[Stored data entries]

******************************

-- ==== Sys2Proof/Laws/Stops.lean ====
section
/-! SUPPORT. What each operation of Machine/Stops.lean may change. -/

-- The proofs of this file are checked one after another, in one thread.
set_option Elab.async false

namespace Sys2Proof.Machine

theorem State.gensOff_eff (s : State) :
    Eff [.wheel] [] s (State.gensOff s) := by
  unfold State.gensOff
  exact Eff.upd_gens_trigs Eff.refl rfl

theorem State.loopHalt_eff (s : State) :
    Eff [.slip, .loop] [] s (State.loopHalt s) := by
  unfold State.loopHalt
  exact Eff.foldl (fun x1 _ hx1 => ((State.setBar_eff ..).after hx1 rfl)) ((State.setLoop_eff ..).after Eff.refl rfl)

theorem State.stopUnits_eff (s : State) :
    Eff (withSide [.free, .out, .mem, .boot, .pins, .memory, .wheel, .engines, .slip, .kiln, .gauge, .umbra, .loop]) (sideAnd
        (joinKeys [.fam (K.dmasBytesMoved 0) 32, .fam (K.dmasChannelState 0) 32, .fam (K.dmasCompletions 0) 32, .fam
        (K.dmasLastStatus 0) 32, .fam (K.gasActiveBank 0) 16, .fam (K.gasCalStatus 0) 16, .fam (K.gasFadeState 0) 16, .fam
        (K.gasLatest 0) 16, .fam (K.gasLost 0) 16, .fam (K.gasSamples 0) 16, .fam (K.gasSettleLeft 0) 16, .fam (K.gasStatus 0) 16,
        .fam (K.khHeadState 0) 128, .fam (K.khHeadStatus 0) 128, .fam (K.kpFaultCount 0) 32, .fam (K.kpLastFaultTime 0) 32, .fam
        (K.kpPortState 0) 32, .fam (K.kpPortStatus 0) 32, .fam (K.portBytesRead 0) 12, .fam (K.portBytesWritten 0) 12, .fam
        (K.qsConsumer 0) 64, .fam (K.qsFill 0) 64, .fam (K.qsFillPeak 0) 64, .fam (K.qsItemsIn 0) 64] (joinKeys [.fam
        (K.qsItemsOut 0) 64, .fam (K.qsNoCreditCount 0) 64, .fam (K.qsQueueStatus 0) 64, .fam (K.zesBytesIn 0) 6, .fam
        (K.zesBytesOut 0) 6, .fam (K.zesEngineState 0) 6, .fam (K.zesEngineStatus 0) 6, .fam (K.zesErrorCount 0) 6, .fam
        (K.zesJobHead 0) 6, .fam (K.zesJobsDone 0) 6, .fam (K.zesLastStatus 0) 6, .fam (K.zesVerifyFails 0) 6, .one
        K.calCalRunStatus, .one K.cropsCropWriteOffset, .one K.dramLastMapError, .one K.dramMapErrors, .one K.dramMemStatus, .one
        K.fltFaultStatus, .one K.fltLastRetiredUnit, .one K.fltRetiredCount, .one K.fltTransientCount, .one K.gauScanHold, .one
        K.kilnActiveHeads, .one K.kilnKilnStatus] [.one K.quesSizeErrors, .one K.scanScanStatus, .one K.slipStatus, .one
        K.umbsOpenComponents, .one K.umbsOpenPeak, .one K.zeCropWaiting]))) s (State.stopUnits s) := by
  unfold State.stopUnits
  extract_lets +onlyGivenNames x1
  clear_value (ex1 : x1 = _)
  refine Eff.have ex1 ((State.loopHalt_eff ..).after ((State.umbDiscard_eff ..).after ((State.calAbort_eff ..).after
      ((State.gaCalAborts_eff ..).after ((State.scanHalt_eff ..).after ((State.kilnHalt_eff ..).after ((State.gensOff_eff
      ..).after Eff.refl rfl) rfl) rfl) rfl) rfl) rfl) rfl) fun hx1 => ?_
  extract_lets +onlyGivenNames x2
  clear_value (ex2 : x2 = _)
  refine Eff.have ex2 (Eff.foldl (fun x3 _ hx3 => ((State.dmaStop_eff ..).after hx3 rfl)) hx1) fun hx2 => ?_
  exact (State.refreshPins_eff ..).after ((State.zeHalt_eff ..).after hx2 rfl) rfl

theorem State.fatalStop_eff (s : State) (code : Nat) (unit : Nat) (data : Nat) :
    Eff (withSide [.free, .device, .staged, .pool, .paths, .out, .mem, .boot, .pins, .memory, .wheel, .engines, .slip, .kiln,
        .gauge, .umbra, .loop]) [.all] s (State.fatalStop s code unit data) := by
  unfold State.fatalStop
  exact Eff.ite ((State.fatal_eff ..).after Eff.refl rfl) ((State.stopUnits_eff ..).after ((State.fatal_eff ..).after Eff.refl
      rfl) rfl)

theorem State.fenceStop_eff (s : State) :
    Eff (withSide [.free, .device, .staged, .pool, .paths, .out, .mem, .boot, .pins, .memory, .wheel, .engines, .slip, .kiln,
        .gauge, .umbra, .loop]) [.all] s (State.fenceStop s) := by
  unfold State.fenceStop
  exact Eff.ite Eff.refl ((State.stopUnits_eff ..).after ((State.fence_eff ..).after Eff.refl rfl) rfl)

theorem patrolRead_eff (c : Nat) (a : Nat) (e : EccRead) (lastBlock : Bool) (s : State) :
    Eff (withSide [.free, .device, .staged, .pool, .paths, .out, .mem, .boot, .pins, .memory, .wheel, .engines, .slip, .kiln,
        .gauge, .umbra, .loop]) [.all] s (patrolRead c a e lastBlock s) := by
  unfold patrolRead
  refine Eff.ite ?_ ?_
  · exact Eff.refl
  · extract_lets +onlyGivenNames x1
    clear_value (ex1 : x1 = _)
    refine Eff.have ex1 (Eff.ite (Eff.inc Eff.refl rfl (KeySet.any_all rfl)) Eff.refl) fun hx1 => ?_
    split
    · exact hx1
    · exact (State.eccCorrected_eff ..).after hx1 rfl
    · exact (State.fatalStop_eff ..).after hx1 rfl

theorem execPatrolRead_eff (ch : Nat) (a : Nat) (e : EccRead) (lastBlock : Bool) (s : State) {t : State} (h : execPatrolRead ch a
    e lastBlock s = .next t) :
    Eff (withSide [.free, .device, .staged, .pool, .paths, .out, .mem, .boot, .pins, .memory, .wheel, .engines, .slip, .kiln,
        .gauge, .umbra, .loop]) [.all] s t := by
  unfold execPatrolRead at h
  exact Eff.to (inst_next h).2.symm ((patrolRead_eff ..).after Eff.refl rfl)

end Sys2Proof.Machine
end

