-- ==== Sys2Proof/Laws/Device.lean ====
section
/-! SUPPORT. What each operation of Machine/Device.lean may change. -/

-- The proofs of this file are checked one after another, in one thread.
set_option Elab.async false

namespace Sys2Proof.Machine

theorem State.answer_eff (s : State) (status : Nat) (cause : Nat) :
    Eff [.regs] [.one K.devRequestCause, .one K.devRequestStatus] s (State.answer s status cause) := by
  unfold State.answer
  exact Eff.wr (Eff.wr Eff.refl rfl rfl) rfl rfl

theorem State.arm_eff (s : State) :
    Eff (withSide [.device, .mem, .engines, .slip, .kiln, .umbra]) (sideAnd [.fam (K.portBytesWritten 0) 12, .fam (K.zesBytesIn 0)
        6, .fam (K.zesBytesOut 0) 6, .fam (K.zesEngineState 0) 6, .fam (K.zesEngineStatus 0) 6, .fam (K.zesErrorCount 0) 6, .fam
        (K.zesJobHead 0) 6, .fam (K.zesJobsDone 0) 6, .fam (K.zesLastStatus 0) 6, .fam (K.zesVerifyFails 0) 6, .one
        K.devDeviceState, .one K.devRequestCause, .one K.devRequestStatus, .one K.devStateChanges, .one K.devStateTime, .one
        K.dramLastMapError, .one K.dramMapErrors, .one K.dramMemStatus, .one K.slipJobState, .one K.slipLeadBar, .one
        K.slipStatus, .one K.slipVarReadIndex, .one K.zeReserved]) s (State.arm s) := by
  unfold State.arm
  extract_lets +onlyGivenNames x1
  clear_value (ex1 : x1 = _)
  refine Eff.have ex1 ((State.enter_eff ..).after ((State.slipArm_eff ..).after ((State.answer_eff ..).after Eff.refl rfl) rfl)
      rfl) fun hx1 => ?_
  exact Eff.ite ((State.zeReserve_eff ..).after hx1 rfl) hx1

theorem State.toStopped_eff (s : State) :
    Eff (withSide [.device, .wheel, .kiln]) (sideAnd [.fam (K.khHeadState 0) 128, .fam (K.zesEngineState 0) 6, .one
        K.devDeviceState, .one K.devStateChanges, .one K.devStateTime, .one K.slipJobState, .one K.zeReserved]) s (State.toStopped
        s) := by
  unfold State.toStopped
  extract_lets +onlyGivenNames x1
  clear_value (ex1 : x1 = _)
  refine Eff.have ex1 ((State.enter_eff ..).after ((State.zeRelease_eff ..).after ((State.gensOff_eff ..).after Eff.refl rfl) rfl)
      rfl) fun hx1 => ?_
  extract_lets +onlyGivenNames x2
  clear_value (ex2 : x2 = _)
  refine Eff.have ex2 (Eff.ite (Eff.wr hx1 rfl rfl) hx1) fun hx2 => ?_
  exact Eff.foldl (fun x3 _ hx3 => ((State.rejoinHeads_eff ..).after hx3 rfl)) hx2

theorem State.dropPrint_eff (s : State) :
    Eff [.kiln] [] s (State.dropPrint s) := by
  unfold State.dropPrint
  extract_lets +onlyGivenNames x1
  clear_value (ex1 : x1 = _)
  refine Eff.have ex1 (Eff.foldl (fun x2 _ hx2 => ((State.setPort_eff ..).after hx2 rfl)) Eff.refl) fun hx1 => ?_
  exact Eff.upd_heads hx1 rfl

******************************

— What this task involves —
Using the data above, reproduce exactly the lines from the line that contains "(K.kpLastFaultTime 0) 32, .fam" through the line that contains "refine Eff.have ex2 (Eff.foldl", including both.

— Response below —
        .fam (K.khHeadState 0) 128, .fam (K.khHeadStatus 0) 128, .fam (K.kpFaultCount 0) 32, .fam (K.kpLastFaultTime 0) 32, .fam
        (K.kpPortState 0) 32, .fam (K.kpPortStatus 0) 32, .fam (K.portBytesRead 0) 12, .fam (K.portBytesWritten 0) 12, .fam
        (K.qsConsumer 0) 64, .fam (K.qsFill 0) 64, .fam (K.qsFillPeak 0) 64, .fam (K.qsItemsIn 0) 64] (joinKeys [.fam
        (K.qsItemsOut 0) 64, .fam (K.qsNoCreditCount 0) 64, .fam (K.qsQueueStatus 0) 64, .fam (K.zesBytesIn 0) 6, .fam
        (K.zesBytesOut 0) 6, .fam (K.zesEngineState 0) 6, .fam (K.zesEngineStatus 0) 6, .fam (K.zesErrorCount 0) 6, .fam
        (K.zesJobHead 0) 6, .fam (K.zesJobsDone 0) 6, .fam (K.zesLastStatus 0) 6, .fam (K.zesVerifyFails 0) 6, .one
        K.calCalRunStatus, .one K.cropsCropWriteOffset, .one K.dramLastMapError, .one K.dramMapErrors, .one K.dramMemStatus, .one
        K.fltFaultStatus, .one K.fltLastRetiredUnit, .one K.fltRetiredCount, .one K.fltTransientCount, .one K.gauScanHold, .one
        K.kilnActiveHeads, .one K.kilnKilnStatus] [.one K.quesSizeErrors, .one K.scanScanStatus, .one K.slipStatus, .one
        K.umbsOpenComponents, .one K.umbsOpenPeak, .one K.zeCropWaiting]))) s (State.stopUnits s) := by
  unfold State.stopUnits
  extract_lets +onlyGivenNames x1
  clear_value (ex1 : x1 = _)
  refine Eff.have ex1 ((State.loopHalt_eff ..).after ((State.umbDiscard_eff ..).after ((State.calAbort_eff ..).after
      ((State.gaCalAborts_eff ..).after ((State.scanHalt_eff ..).after ((State.kilnHalt_eff ..).after ((State.gensOff_eff
      ..).after Eff.refl rfl) rfl) rfl) rfl) rfl) rfl) rfl) fun hx1 => ?_
  extract_lets +onlyGivenNames x2
  clear_value (ex2 : x2 = _)
  refine Eff.have ex2 (Eff.foldl (fun x3 _ hx3 => ((State.dmaStop_eff ..).after hx3 rfl)) hx1) fun hx2 => ?_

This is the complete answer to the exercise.